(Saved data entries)
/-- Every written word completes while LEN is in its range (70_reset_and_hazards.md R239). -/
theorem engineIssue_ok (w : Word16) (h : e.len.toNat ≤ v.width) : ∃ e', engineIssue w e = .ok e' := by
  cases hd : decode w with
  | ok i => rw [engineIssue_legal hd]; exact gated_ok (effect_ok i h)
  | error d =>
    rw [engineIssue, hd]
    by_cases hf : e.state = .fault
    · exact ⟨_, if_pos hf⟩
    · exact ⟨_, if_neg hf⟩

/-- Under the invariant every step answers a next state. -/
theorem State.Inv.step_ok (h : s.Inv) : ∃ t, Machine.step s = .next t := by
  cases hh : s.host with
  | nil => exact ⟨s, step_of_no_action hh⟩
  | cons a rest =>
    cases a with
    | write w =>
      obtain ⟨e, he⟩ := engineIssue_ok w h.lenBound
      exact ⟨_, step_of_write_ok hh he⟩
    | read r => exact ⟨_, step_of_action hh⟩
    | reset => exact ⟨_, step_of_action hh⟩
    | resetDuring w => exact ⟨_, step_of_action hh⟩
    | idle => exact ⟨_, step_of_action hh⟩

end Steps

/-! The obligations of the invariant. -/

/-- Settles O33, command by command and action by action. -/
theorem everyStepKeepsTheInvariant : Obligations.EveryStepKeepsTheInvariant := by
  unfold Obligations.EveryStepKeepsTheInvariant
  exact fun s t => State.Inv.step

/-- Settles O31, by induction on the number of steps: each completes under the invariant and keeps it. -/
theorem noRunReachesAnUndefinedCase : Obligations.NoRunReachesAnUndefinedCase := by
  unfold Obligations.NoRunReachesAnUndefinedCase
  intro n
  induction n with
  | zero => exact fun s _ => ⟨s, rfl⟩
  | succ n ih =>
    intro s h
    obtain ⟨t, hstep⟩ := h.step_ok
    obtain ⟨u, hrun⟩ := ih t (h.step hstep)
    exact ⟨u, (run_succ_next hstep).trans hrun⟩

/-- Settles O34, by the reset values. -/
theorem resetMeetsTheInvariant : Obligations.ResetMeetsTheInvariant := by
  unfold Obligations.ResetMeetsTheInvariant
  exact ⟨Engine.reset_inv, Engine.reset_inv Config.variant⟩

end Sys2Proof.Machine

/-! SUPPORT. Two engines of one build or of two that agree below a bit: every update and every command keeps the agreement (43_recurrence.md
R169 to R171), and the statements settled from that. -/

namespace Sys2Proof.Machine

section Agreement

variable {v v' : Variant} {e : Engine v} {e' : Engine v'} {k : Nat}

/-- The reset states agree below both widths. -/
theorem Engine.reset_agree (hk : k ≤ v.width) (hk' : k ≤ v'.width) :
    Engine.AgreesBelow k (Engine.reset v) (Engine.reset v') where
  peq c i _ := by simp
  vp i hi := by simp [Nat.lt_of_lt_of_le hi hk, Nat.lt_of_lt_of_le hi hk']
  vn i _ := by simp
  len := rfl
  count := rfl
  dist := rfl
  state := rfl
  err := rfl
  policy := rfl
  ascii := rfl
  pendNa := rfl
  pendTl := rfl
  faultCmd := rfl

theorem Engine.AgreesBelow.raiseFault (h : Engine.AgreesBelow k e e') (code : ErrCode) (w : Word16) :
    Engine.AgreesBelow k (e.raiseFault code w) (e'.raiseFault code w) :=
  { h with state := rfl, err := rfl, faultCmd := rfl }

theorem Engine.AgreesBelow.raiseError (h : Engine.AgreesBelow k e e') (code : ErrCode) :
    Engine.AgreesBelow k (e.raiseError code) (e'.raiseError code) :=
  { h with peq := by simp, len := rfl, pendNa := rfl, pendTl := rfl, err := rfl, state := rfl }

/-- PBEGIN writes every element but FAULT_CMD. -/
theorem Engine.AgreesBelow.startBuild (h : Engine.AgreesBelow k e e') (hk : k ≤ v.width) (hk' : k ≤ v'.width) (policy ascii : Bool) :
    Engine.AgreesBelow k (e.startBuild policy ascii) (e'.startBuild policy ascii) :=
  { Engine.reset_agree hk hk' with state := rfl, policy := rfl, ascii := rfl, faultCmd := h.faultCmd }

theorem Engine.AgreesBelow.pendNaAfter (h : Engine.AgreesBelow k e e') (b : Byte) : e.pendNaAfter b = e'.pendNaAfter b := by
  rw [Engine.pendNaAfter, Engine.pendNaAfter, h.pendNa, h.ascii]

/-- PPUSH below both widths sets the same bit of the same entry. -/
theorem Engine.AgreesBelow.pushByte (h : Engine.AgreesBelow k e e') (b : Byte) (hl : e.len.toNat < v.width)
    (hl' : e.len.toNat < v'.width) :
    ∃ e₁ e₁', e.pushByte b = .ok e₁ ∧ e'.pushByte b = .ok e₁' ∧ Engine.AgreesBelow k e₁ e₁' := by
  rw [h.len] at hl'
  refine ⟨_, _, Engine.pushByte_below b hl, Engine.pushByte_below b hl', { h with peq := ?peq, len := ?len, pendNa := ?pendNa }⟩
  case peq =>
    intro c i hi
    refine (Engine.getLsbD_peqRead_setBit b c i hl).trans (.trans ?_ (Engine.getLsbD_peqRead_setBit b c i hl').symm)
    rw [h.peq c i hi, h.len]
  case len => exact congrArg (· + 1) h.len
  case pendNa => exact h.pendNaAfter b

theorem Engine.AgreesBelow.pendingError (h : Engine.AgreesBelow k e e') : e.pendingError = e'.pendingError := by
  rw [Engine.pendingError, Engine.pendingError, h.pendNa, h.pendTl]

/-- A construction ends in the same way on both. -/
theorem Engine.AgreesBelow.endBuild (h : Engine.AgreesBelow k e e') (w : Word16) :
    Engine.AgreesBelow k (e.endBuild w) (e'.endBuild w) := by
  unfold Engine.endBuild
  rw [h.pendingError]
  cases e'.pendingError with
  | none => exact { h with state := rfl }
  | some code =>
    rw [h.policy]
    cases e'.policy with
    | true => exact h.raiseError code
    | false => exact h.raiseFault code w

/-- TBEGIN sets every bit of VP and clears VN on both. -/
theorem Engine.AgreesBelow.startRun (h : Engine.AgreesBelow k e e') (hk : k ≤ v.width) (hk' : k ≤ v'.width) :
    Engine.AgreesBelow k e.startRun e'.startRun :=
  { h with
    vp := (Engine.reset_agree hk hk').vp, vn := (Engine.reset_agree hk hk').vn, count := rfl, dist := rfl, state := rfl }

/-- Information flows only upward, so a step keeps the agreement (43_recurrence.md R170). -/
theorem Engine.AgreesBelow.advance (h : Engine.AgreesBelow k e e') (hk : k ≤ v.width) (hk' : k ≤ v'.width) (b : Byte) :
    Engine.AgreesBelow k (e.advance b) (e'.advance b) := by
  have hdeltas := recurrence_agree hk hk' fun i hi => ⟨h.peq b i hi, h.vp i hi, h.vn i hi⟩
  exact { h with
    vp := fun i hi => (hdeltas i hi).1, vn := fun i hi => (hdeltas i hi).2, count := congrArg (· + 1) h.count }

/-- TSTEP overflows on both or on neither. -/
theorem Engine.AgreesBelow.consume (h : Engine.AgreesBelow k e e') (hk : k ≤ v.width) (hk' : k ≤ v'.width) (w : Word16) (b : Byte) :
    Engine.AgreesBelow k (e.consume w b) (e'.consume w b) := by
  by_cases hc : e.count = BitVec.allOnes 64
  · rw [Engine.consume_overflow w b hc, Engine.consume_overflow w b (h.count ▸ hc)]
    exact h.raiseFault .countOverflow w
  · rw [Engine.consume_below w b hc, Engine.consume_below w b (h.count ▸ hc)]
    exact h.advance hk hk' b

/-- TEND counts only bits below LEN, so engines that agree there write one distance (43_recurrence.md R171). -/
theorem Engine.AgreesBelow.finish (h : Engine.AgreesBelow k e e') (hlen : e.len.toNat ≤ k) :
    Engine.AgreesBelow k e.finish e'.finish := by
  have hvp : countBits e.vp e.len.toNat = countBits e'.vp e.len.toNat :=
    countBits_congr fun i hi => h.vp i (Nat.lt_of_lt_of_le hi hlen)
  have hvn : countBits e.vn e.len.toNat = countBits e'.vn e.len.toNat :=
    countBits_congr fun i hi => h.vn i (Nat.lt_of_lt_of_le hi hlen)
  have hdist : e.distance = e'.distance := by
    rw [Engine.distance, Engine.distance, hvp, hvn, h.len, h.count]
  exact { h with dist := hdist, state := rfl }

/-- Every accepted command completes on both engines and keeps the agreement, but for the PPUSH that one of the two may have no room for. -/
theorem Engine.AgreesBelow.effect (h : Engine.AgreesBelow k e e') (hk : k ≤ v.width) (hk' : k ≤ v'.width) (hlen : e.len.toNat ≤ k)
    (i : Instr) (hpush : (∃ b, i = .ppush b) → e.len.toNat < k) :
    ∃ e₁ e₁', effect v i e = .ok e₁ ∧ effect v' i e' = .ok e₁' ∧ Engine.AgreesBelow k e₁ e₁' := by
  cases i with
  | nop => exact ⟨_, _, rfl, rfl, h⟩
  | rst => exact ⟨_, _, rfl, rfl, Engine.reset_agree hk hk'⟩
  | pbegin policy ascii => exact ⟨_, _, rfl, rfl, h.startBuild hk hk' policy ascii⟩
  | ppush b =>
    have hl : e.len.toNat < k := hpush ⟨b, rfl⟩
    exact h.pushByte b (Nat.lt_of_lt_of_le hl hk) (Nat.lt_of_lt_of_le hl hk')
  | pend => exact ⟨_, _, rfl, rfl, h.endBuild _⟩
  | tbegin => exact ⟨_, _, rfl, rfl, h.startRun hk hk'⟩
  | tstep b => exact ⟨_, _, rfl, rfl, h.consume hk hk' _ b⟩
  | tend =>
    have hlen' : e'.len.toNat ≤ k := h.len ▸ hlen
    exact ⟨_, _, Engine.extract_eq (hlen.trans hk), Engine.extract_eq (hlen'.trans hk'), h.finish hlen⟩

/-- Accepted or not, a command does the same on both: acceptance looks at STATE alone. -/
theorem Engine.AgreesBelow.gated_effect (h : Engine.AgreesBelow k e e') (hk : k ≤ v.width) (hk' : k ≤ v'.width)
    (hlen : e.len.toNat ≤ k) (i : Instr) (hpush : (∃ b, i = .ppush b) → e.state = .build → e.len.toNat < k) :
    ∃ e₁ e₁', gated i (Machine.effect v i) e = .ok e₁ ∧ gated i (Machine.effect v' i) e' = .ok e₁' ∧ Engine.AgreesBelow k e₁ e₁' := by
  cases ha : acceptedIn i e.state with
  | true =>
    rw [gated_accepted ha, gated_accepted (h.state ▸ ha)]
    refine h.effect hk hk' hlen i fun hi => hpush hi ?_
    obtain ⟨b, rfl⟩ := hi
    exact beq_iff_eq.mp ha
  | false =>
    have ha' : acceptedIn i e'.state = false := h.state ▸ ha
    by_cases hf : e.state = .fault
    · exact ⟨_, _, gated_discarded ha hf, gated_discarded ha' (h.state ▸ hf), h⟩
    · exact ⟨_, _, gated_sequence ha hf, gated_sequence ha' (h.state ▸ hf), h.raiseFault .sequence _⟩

__WHAT THE TASK ASKS__: Look through the entries above. Copy out every line holding the word "hdeltas".

__RESULT OF THIS EXERCISE__:
  have hdeltas := recurrence_agree hk hk' fun i hi => ⟨h.peq b i hi, h.vp i hi, h.vn i hi⟩
    vp := fun i hi => (hdeltas i hi).1, vn := fun i hi => (hdeltas i hi).2, count := congrArg (· + 1) h.count }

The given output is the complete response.